#### Task prompt:
Lines from the line with "k.trails := rfl" to the line with "k.nextId := rfl" in the entries below, and only those, must be output exactly, with both ends included.

Collected data
[Start of section]

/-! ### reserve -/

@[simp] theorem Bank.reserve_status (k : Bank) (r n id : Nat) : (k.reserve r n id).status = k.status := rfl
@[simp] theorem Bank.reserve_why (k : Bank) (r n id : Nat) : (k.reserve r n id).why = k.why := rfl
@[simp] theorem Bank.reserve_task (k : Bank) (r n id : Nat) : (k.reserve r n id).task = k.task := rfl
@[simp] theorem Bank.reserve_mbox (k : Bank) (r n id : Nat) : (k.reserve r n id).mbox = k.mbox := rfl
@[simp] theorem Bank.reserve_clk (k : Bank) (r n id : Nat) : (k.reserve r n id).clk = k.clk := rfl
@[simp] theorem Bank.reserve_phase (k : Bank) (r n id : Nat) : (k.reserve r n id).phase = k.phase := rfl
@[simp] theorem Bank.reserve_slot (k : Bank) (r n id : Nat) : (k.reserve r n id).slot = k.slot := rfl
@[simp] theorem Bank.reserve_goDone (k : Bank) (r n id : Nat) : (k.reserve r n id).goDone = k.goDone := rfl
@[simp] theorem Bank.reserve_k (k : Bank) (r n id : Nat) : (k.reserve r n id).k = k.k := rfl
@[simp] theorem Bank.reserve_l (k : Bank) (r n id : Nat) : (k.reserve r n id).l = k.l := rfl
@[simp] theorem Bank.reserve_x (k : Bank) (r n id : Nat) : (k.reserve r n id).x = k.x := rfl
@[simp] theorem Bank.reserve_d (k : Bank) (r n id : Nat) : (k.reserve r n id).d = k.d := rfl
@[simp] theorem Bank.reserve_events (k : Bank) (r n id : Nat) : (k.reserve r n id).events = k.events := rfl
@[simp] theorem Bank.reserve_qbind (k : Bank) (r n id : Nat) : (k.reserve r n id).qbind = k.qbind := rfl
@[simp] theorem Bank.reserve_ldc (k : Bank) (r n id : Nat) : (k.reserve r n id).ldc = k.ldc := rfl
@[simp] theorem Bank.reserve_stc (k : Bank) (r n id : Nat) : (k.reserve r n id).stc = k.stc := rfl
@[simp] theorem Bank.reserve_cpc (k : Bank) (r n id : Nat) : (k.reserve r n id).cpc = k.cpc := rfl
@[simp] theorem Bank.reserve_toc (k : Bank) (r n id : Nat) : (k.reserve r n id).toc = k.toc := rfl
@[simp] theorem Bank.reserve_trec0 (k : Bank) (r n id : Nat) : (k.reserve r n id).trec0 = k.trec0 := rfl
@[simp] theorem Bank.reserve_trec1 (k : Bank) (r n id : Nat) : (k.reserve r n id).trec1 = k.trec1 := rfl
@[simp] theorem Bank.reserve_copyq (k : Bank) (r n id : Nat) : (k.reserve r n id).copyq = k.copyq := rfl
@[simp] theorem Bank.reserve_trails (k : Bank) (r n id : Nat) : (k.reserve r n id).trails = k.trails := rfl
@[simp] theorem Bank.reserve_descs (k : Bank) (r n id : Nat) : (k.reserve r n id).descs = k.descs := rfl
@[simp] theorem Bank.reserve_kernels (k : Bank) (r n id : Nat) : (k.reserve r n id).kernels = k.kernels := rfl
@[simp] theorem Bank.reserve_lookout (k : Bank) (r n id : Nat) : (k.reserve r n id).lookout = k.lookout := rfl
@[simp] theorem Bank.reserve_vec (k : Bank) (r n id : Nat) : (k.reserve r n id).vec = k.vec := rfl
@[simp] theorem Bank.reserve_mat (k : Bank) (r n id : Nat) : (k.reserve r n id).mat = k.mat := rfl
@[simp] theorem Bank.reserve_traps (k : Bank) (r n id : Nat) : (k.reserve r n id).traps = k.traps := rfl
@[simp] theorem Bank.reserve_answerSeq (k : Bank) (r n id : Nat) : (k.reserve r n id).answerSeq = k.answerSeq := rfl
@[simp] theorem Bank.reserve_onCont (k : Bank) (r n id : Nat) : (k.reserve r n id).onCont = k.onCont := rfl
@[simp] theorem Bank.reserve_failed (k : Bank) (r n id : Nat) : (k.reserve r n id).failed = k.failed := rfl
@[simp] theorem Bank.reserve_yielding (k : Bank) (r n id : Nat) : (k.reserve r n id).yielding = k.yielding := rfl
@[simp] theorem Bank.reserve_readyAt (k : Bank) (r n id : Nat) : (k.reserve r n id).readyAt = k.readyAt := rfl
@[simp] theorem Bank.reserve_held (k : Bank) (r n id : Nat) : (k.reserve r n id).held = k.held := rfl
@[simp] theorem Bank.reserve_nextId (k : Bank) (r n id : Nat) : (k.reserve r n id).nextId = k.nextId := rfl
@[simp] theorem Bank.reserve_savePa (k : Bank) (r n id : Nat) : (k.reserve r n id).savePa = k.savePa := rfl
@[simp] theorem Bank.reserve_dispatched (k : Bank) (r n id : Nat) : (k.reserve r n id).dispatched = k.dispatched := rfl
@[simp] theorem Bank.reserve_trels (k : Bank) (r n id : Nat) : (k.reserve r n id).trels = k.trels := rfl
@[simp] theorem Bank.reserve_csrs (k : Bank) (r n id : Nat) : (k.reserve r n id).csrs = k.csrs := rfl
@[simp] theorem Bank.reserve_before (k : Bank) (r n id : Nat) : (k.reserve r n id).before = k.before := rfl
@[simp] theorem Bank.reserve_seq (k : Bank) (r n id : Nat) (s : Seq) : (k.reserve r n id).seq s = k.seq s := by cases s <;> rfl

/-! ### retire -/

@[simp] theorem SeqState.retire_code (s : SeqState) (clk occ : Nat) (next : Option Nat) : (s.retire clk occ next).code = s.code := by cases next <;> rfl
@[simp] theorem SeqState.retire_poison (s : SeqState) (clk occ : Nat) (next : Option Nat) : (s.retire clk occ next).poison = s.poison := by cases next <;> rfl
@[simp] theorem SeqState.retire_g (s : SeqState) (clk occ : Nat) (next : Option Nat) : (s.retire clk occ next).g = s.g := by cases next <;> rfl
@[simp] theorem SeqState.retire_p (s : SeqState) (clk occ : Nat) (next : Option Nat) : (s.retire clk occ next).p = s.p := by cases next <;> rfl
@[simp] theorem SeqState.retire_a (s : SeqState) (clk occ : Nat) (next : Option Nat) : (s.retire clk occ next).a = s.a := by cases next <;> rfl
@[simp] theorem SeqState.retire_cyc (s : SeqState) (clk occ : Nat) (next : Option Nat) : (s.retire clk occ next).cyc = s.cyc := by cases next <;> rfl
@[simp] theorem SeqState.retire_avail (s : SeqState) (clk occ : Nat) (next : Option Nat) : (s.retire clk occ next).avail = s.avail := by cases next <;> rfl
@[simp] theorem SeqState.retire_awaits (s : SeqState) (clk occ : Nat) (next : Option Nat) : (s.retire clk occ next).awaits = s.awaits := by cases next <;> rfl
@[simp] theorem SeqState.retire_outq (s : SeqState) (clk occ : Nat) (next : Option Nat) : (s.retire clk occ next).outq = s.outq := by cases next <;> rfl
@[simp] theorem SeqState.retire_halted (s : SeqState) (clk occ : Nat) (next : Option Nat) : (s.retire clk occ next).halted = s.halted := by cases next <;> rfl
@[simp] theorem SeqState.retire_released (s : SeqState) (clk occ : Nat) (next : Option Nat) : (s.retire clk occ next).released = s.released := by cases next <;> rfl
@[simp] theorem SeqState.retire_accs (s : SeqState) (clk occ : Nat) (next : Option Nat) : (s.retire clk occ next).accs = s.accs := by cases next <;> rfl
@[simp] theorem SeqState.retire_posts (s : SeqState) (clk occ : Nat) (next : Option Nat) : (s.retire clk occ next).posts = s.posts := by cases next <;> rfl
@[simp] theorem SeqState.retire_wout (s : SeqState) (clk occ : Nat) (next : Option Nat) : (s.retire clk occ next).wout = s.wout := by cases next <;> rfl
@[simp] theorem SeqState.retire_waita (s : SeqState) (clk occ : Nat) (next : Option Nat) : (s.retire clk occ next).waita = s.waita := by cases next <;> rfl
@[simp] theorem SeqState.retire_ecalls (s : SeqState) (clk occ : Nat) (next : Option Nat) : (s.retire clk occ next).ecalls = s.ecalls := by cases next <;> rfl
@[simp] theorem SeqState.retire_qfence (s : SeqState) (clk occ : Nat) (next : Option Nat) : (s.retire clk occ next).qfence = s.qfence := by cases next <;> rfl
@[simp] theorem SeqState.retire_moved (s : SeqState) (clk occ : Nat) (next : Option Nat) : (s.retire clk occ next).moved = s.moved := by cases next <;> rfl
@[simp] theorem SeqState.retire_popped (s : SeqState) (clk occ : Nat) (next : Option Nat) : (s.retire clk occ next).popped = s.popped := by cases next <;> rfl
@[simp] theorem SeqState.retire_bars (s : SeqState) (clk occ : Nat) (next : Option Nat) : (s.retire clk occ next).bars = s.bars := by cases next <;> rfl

[End of section]

#### Solution to the problem:
@[simp] theorem Bank.reserve_trails (k : Bank) (r n id : Nat) : (k.reserve r n id).trails = k.trails := rfl
@[simp] theorem Bank.reserve_descs (k : Bank) (r n id : Nat) : (k.reserve r n id).descs = k.descs := rfl
@[simp] theorem Bank.reserve_kernels (k : Bank) (r n id : Nat) : (k.reserve r n id).kernels = k.kernels := rfl
@[simp] theorem Bank.reserve_lookout (k : Bank) (r n id : Nat) : (k.reserve r n id).lookout = k.lookout := rfl
@[simp] theorem Bank.reserve_vec (k : Bank) (r n id : Nat) : (k.reserve r n id).vec = k.vec := rfl
@[simp] theorem Bank.reserve_mat (k : Bank) (r n id : Nat) : (k.reserve r n id).mat = k.mat := rfl
@[simp] theorem Bank.reserve_traps (k : Bank) (r n id : Nat) : (k.reserve r n id).traps = k.traps := rfl
@[simp] theorem Bank.reserve_answerSeq (k : Bank) (r n id : Nat) : (k.reserve r n id).answerSeq = k.answerSeq := rfl
@[simp] theorem Bank.reserve_onCont (k : Bank) (r n id : Nat) : (k.reserve r n id).onCont = k.onCont := rfl
@[simp] theorem Bank.reserve_failed (k : Bank) (r n id : Nat) : (k.reserve r n id).failed = k.failed := rfl
@[simp] theorem Bank.reserve_yielding (k : Bank) (r n id : Nat) : (k.reserve r n id).yielding = k.yielding := rfl
@[simp] theorem Bank.reserve_readyAt (k : Bank) (r n id : Nat) : (k.reserve r n id).readyAt = k.readyAt := rfl
@[simp] theorem Bank.reserve_held (k : Bank) (r n id : Nat) : (k.reserve r n id).held = k.held := rfl
@[simp] theorem Bank.reserve_nextId (k : Bank) (r n id : Nat) : (k.reserve r n id).nextId = k.nextId := rfl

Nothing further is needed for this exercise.